• **ASSIGNMENT**:
Only the lines from the start of the entries through the line with "0, _, _ => (none, false)" are wanted; please output them exactly.

• **EXTRACTED MATERIAL**:
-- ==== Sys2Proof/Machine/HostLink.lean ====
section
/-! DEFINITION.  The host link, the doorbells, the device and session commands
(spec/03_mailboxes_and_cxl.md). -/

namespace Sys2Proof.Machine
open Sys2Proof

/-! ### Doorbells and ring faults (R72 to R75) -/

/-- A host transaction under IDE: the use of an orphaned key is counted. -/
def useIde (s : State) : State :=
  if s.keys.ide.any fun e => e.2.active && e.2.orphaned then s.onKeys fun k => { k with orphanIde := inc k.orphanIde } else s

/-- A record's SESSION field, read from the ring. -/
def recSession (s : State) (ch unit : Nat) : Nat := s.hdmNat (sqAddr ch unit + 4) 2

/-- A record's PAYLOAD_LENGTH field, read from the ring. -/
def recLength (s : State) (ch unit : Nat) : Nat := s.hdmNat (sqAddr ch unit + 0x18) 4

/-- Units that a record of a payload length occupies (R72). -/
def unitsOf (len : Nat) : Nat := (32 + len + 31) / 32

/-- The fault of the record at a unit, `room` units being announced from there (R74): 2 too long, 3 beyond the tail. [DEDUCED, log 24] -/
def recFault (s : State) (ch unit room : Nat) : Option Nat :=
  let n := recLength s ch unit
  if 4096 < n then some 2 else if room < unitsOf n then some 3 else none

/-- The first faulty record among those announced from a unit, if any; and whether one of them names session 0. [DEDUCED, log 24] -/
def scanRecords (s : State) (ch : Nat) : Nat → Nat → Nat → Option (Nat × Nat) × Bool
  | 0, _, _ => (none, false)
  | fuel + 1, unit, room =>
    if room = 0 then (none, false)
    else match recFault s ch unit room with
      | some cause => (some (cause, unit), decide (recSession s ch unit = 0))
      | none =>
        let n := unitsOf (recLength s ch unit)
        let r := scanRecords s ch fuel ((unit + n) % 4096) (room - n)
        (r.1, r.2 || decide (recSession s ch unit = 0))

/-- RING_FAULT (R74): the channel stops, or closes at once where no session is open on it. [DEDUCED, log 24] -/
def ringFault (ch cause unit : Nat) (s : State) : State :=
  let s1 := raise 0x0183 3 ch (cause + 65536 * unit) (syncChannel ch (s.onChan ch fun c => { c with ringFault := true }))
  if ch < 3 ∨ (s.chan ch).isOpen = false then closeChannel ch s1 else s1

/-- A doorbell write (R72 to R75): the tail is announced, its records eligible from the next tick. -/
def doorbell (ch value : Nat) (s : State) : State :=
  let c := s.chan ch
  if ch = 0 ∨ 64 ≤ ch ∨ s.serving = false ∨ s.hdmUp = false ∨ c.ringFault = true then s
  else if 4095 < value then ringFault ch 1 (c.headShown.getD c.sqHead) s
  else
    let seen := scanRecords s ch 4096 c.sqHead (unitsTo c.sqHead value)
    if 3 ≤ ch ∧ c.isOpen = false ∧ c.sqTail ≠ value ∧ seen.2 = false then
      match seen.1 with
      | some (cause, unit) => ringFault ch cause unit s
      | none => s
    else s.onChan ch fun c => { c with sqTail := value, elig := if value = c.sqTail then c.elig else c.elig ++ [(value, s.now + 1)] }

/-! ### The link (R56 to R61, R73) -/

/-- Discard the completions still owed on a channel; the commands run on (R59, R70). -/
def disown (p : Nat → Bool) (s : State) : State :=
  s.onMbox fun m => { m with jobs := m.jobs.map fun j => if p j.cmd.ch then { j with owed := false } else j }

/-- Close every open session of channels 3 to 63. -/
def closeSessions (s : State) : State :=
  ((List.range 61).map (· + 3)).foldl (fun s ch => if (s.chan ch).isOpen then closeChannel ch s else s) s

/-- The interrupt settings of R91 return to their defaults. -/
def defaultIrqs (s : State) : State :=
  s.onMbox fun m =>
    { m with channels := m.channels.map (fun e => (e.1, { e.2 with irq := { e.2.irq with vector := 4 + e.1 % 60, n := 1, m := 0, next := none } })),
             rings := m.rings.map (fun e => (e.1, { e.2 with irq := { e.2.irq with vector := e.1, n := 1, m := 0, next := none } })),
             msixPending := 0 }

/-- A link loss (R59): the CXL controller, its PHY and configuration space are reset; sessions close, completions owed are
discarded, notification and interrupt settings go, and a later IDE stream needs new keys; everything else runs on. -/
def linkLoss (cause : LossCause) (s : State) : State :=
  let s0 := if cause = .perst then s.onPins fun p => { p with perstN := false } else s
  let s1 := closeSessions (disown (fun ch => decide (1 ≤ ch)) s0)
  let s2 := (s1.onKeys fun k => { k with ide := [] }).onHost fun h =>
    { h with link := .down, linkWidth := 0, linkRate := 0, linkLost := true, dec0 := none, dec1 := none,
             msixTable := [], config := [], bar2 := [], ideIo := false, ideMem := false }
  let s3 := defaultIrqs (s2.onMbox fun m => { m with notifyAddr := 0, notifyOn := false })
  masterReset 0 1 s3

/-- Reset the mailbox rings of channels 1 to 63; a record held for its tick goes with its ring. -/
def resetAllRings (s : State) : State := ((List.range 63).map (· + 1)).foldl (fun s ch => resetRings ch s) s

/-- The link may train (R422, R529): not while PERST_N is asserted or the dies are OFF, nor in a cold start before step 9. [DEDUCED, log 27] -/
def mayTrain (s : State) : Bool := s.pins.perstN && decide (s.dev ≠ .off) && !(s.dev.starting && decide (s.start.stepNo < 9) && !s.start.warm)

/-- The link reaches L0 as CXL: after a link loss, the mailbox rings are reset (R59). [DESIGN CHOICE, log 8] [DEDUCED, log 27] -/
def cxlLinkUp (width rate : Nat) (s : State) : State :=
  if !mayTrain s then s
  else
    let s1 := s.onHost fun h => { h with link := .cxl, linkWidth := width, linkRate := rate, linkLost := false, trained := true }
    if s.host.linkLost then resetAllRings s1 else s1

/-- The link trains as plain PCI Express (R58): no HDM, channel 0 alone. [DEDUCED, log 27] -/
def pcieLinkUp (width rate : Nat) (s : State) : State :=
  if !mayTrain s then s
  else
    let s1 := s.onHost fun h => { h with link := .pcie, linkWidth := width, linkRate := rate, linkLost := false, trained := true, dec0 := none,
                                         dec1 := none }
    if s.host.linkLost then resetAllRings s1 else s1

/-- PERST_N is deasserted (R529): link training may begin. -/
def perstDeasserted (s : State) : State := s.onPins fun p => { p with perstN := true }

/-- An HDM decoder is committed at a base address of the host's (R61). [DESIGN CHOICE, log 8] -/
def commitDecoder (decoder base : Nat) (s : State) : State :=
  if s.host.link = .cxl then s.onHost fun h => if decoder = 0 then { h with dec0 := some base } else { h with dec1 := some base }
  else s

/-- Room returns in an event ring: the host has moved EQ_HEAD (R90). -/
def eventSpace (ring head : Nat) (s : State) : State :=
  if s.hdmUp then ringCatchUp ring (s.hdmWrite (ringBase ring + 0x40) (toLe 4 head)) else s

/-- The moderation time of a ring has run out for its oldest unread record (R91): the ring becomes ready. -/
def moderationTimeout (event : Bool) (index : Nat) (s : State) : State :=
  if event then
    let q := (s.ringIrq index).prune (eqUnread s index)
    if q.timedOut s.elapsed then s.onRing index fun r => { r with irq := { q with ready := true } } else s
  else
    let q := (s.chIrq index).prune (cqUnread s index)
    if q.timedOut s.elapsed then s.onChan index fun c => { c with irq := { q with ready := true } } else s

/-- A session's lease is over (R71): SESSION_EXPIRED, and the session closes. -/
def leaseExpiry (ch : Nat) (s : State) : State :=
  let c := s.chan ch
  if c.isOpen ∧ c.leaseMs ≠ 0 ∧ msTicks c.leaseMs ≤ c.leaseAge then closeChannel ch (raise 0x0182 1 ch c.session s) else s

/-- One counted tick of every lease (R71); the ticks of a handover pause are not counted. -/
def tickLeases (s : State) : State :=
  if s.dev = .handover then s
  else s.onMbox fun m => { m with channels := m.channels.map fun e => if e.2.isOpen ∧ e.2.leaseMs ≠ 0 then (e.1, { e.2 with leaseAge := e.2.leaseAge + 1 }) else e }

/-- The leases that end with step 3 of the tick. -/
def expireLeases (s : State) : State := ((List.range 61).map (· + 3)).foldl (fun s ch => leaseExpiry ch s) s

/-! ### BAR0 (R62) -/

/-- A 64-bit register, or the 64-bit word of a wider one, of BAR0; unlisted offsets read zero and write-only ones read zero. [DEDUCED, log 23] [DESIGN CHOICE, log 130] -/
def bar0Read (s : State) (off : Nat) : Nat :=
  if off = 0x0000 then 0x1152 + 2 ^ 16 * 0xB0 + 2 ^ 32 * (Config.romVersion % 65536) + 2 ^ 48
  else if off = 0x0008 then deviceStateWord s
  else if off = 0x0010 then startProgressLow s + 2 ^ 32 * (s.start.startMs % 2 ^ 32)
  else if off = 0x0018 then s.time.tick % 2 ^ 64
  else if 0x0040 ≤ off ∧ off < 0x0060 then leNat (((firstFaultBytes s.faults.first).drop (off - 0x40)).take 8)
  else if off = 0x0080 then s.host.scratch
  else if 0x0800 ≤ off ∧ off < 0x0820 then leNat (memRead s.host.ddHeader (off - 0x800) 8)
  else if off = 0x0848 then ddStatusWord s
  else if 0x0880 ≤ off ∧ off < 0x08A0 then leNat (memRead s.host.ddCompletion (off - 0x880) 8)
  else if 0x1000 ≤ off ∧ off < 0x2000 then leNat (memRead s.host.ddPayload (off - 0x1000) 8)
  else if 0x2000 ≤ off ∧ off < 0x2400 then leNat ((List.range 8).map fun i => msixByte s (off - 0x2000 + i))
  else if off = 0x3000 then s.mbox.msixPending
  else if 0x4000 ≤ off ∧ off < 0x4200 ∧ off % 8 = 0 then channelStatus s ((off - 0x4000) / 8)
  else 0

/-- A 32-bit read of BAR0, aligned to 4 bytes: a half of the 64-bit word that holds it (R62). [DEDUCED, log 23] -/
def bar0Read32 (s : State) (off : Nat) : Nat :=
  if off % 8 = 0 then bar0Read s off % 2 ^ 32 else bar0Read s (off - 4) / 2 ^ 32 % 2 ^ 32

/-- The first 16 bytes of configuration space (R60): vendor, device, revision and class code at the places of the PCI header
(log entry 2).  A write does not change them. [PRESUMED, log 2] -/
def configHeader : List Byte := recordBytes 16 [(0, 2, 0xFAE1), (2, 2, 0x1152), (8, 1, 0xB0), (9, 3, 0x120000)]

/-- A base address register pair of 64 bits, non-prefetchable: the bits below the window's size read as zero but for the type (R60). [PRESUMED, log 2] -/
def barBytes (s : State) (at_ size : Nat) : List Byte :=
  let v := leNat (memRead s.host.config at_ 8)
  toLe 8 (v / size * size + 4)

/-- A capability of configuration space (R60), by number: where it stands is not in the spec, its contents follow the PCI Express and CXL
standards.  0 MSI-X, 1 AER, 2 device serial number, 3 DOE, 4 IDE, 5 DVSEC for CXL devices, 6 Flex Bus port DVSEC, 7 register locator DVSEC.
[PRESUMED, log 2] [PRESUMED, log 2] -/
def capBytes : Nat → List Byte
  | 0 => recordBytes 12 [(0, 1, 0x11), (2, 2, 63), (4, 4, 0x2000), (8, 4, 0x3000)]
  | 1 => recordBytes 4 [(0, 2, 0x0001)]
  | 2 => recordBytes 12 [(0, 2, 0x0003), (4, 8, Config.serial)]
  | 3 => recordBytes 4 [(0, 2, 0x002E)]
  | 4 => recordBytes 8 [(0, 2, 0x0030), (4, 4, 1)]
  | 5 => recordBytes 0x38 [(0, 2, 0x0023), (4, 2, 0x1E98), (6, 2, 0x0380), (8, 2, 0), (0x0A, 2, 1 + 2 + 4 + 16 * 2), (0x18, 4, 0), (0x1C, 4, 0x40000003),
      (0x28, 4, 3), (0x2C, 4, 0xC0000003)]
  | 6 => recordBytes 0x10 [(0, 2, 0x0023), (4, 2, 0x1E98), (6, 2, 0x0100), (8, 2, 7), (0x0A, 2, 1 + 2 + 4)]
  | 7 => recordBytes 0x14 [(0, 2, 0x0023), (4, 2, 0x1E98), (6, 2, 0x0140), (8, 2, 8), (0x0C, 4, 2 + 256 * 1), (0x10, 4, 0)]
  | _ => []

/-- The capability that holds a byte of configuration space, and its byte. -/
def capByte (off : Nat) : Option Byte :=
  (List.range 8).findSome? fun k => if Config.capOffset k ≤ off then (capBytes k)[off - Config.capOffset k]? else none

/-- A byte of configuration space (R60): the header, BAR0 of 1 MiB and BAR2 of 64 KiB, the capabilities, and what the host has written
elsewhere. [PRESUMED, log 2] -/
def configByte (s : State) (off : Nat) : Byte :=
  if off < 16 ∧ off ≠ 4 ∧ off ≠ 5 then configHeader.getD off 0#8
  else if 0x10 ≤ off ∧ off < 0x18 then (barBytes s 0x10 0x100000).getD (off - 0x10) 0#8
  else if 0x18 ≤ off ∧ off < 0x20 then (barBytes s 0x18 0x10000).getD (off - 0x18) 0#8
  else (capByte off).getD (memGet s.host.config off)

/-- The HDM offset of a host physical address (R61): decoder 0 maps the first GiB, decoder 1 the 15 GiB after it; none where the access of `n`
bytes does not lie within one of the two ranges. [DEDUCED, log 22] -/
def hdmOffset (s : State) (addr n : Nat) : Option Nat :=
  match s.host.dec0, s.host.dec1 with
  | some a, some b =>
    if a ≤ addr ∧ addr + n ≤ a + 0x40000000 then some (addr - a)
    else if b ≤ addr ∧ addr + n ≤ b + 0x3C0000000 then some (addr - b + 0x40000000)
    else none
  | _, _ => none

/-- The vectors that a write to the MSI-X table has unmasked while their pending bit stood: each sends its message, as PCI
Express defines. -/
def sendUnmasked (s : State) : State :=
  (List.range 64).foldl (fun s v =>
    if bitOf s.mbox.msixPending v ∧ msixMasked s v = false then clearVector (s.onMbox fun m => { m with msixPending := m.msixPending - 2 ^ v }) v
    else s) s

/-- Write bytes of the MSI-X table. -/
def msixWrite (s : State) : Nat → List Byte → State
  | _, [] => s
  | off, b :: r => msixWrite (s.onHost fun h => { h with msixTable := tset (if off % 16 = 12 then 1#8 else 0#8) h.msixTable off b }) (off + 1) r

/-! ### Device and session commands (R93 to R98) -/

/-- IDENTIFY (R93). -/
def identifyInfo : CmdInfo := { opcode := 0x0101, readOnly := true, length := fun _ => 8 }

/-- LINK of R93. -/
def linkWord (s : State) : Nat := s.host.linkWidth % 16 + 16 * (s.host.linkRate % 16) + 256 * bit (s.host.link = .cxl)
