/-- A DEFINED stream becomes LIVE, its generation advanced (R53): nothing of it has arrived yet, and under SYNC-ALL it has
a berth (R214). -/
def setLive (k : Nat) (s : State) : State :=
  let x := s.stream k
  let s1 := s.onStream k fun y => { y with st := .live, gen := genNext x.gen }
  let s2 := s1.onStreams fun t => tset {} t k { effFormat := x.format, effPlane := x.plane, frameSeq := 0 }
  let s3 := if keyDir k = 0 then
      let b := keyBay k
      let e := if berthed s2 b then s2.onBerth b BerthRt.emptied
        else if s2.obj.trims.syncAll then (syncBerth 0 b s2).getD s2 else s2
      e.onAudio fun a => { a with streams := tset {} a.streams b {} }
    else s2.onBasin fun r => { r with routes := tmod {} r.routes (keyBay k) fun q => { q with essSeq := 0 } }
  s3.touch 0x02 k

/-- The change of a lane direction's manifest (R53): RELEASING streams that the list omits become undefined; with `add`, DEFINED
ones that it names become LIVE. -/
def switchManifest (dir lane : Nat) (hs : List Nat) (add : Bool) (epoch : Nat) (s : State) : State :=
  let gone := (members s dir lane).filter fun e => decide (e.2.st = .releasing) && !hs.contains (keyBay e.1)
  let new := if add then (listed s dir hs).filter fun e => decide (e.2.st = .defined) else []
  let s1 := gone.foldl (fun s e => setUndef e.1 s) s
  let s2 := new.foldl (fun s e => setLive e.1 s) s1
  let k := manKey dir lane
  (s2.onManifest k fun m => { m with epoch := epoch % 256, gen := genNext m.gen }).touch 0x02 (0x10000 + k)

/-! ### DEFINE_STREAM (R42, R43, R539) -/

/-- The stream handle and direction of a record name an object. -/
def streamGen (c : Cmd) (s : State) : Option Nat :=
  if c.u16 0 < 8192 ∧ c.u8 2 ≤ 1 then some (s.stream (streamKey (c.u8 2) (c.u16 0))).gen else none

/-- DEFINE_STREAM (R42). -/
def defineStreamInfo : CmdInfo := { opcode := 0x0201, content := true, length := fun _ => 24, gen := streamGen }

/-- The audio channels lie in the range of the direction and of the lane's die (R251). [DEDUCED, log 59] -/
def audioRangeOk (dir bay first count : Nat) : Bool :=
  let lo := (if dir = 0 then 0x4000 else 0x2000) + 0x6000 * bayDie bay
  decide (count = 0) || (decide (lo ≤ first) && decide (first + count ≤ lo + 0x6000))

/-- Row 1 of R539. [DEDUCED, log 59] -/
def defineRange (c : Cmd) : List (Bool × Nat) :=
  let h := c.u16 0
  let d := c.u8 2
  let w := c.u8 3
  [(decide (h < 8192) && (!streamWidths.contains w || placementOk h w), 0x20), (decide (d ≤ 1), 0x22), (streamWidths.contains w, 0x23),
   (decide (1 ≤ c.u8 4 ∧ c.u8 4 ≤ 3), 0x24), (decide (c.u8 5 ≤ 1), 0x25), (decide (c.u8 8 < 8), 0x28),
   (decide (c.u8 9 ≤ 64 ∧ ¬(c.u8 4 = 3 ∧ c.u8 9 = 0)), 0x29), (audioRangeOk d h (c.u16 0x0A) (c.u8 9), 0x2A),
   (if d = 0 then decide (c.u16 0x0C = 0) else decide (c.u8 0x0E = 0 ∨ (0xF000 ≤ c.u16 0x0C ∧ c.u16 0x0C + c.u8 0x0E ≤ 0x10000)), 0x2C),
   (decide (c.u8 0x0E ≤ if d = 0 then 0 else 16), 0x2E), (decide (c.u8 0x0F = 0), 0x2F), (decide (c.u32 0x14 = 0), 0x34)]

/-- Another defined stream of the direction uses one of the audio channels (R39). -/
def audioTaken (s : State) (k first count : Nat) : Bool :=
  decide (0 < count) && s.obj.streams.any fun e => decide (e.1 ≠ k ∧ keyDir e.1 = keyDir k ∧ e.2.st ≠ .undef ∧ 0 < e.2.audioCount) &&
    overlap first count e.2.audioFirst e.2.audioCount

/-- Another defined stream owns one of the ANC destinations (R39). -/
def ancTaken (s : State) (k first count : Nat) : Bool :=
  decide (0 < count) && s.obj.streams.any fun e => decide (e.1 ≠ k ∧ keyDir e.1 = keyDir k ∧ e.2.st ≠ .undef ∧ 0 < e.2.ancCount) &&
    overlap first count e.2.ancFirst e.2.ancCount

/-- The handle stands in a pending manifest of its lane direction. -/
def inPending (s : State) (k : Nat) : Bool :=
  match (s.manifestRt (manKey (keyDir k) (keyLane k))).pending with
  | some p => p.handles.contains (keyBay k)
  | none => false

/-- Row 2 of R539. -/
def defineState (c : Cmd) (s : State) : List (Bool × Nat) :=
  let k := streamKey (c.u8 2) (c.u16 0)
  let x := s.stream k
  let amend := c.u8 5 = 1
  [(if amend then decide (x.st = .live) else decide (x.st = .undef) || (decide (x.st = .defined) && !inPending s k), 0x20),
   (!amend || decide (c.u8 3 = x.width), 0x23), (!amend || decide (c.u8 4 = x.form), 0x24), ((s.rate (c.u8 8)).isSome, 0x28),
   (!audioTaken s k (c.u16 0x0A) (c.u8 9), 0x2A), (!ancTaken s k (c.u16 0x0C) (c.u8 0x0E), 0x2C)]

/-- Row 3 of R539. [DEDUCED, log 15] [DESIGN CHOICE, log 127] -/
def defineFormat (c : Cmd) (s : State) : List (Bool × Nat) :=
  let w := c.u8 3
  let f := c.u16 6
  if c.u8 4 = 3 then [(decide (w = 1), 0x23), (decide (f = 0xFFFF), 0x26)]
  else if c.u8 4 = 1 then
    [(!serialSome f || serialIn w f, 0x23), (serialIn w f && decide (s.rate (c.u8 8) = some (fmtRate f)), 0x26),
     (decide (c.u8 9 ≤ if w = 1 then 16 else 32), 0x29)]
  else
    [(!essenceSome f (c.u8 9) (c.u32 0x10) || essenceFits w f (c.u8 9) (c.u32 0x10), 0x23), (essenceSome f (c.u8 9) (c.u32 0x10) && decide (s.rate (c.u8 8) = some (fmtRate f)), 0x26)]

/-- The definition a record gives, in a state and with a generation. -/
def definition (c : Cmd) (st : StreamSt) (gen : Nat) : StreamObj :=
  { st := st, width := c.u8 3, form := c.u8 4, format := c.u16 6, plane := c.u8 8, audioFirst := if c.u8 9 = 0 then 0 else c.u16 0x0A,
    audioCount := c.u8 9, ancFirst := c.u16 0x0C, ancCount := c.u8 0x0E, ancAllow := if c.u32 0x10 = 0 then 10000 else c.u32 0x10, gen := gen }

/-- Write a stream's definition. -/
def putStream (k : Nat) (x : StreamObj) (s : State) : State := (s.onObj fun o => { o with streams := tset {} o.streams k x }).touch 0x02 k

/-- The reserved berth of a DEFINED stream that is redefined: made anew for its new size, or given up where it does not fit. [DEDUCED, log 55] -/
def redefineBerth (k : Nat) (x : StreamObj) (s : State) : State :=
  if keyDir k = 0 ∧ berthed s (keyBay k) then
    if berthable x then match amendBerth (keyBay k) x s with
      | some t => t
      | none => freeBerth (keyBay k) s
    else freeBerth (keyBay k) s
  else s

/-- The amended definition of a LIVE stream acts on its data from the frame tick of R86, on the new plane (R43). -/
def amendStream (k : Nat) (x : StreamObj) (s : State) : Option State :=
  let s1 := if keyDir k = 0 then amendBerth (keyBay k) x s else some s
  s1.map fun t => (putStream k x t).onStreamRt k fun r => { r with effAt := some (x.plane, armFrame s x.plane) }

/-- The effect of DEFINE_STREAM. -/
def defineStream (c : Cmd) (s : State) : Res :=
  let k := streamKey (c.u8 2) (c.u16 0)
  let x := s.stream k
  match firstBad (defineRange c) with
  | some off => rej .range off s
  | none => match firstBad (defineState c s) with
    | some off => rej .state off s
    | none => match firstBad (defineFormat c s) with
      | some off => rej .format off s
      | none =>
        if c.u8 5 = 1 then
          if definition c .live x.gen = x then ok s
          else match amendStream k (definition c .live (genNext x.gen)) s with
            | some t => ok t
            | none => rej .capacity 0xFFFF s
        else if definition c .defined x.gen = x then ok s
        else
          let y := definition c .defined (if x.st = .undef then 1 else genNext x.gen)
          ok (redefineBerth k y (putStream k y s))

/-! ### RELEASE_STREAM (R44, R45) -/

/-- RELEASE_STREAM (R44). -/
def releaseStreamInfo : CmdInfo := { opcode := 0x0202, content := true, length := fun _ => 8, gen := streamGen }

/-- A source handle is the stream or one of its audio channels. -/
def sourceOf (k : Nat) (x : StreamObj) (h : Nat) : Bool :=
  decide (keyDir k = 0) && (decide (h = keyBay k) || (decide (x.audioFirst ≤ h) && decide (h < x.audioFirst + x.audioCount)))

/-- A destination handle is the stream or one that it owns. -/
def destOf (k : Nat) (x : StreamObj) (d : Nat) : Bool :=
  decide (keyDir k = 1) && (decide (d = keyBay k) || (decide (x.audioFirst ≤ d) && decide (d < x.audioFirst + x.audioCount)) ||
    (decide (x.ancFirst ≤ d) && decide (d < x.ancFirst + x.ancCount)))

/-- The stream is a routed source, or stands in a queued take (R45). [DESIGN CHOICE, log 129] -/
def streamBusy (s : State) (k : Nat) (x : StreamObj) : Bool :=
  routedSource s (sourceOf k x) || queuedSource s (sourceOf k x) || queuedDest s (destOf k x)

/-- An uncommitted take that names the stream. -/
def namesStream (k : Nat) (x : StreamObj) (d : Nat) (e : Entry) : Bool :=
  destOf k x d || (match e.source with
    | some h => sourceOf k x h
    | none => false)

• **REPLY**:
-- ==== Sys2Proof/Machine/HostLink.lean ====
section
/-! DEFINITION.  The host link, the doorbells, the device and session commands
(spec/03_mailboxes_and_cxl.md). -/

namespace Sys2Proof.Machine
open Sys2Proof

/-! ### Doorbells and ring faults (R72 to R75) -/

/-- A host transaction under IDE: the use of an orphaned key is counted. -/
def useIde (s : State) : State :=
  if s.keys.ide.any fun e => e.2.active && e.2.orphaned then s.onKeys fun k => { k with orphanIde := inc k.orphanIde } else s

/-- A record's SESSION field, read from the ring. -/
def recSession (s : State) (ch unit : Nat) : Nat := s.hdmNat (sqAddr ch unit + 4) 2

/-- A record's PAYLOAD_LENGTH field, read from the ring. -/
def recLength (s : State) (ch unit : Nat) : Nat := s.hdmNat (sqAddr ch unit + 0x18) 4

/-- Units that a record of a payload length occupies (R72). -/
def unitsOf (len : Nat) : Nat := (32 + len + 31) / 32

/-- The fault of the record at a unit, `room` units being announced from there (R74): 2 too long, 3 beyond the tail. [DEDUCED, log 24] -/
def recFault (s : State) (ch unit room : Nat) : Option Nat :=
  let n := recLength s ch unit
  if 4096 < n then some 2 else if room < unitsOf n then some 3 else none

/-- The first faulty record among those announced from a unit, if any; and whether one of them names session 0. [DEDUCED, log 24] -/
def scanRecords (s : State) (ch : Nat) : Nat → Nat → Nat → Option (Nat × Nat) × Bool
  | 0, _, _ => (none, false)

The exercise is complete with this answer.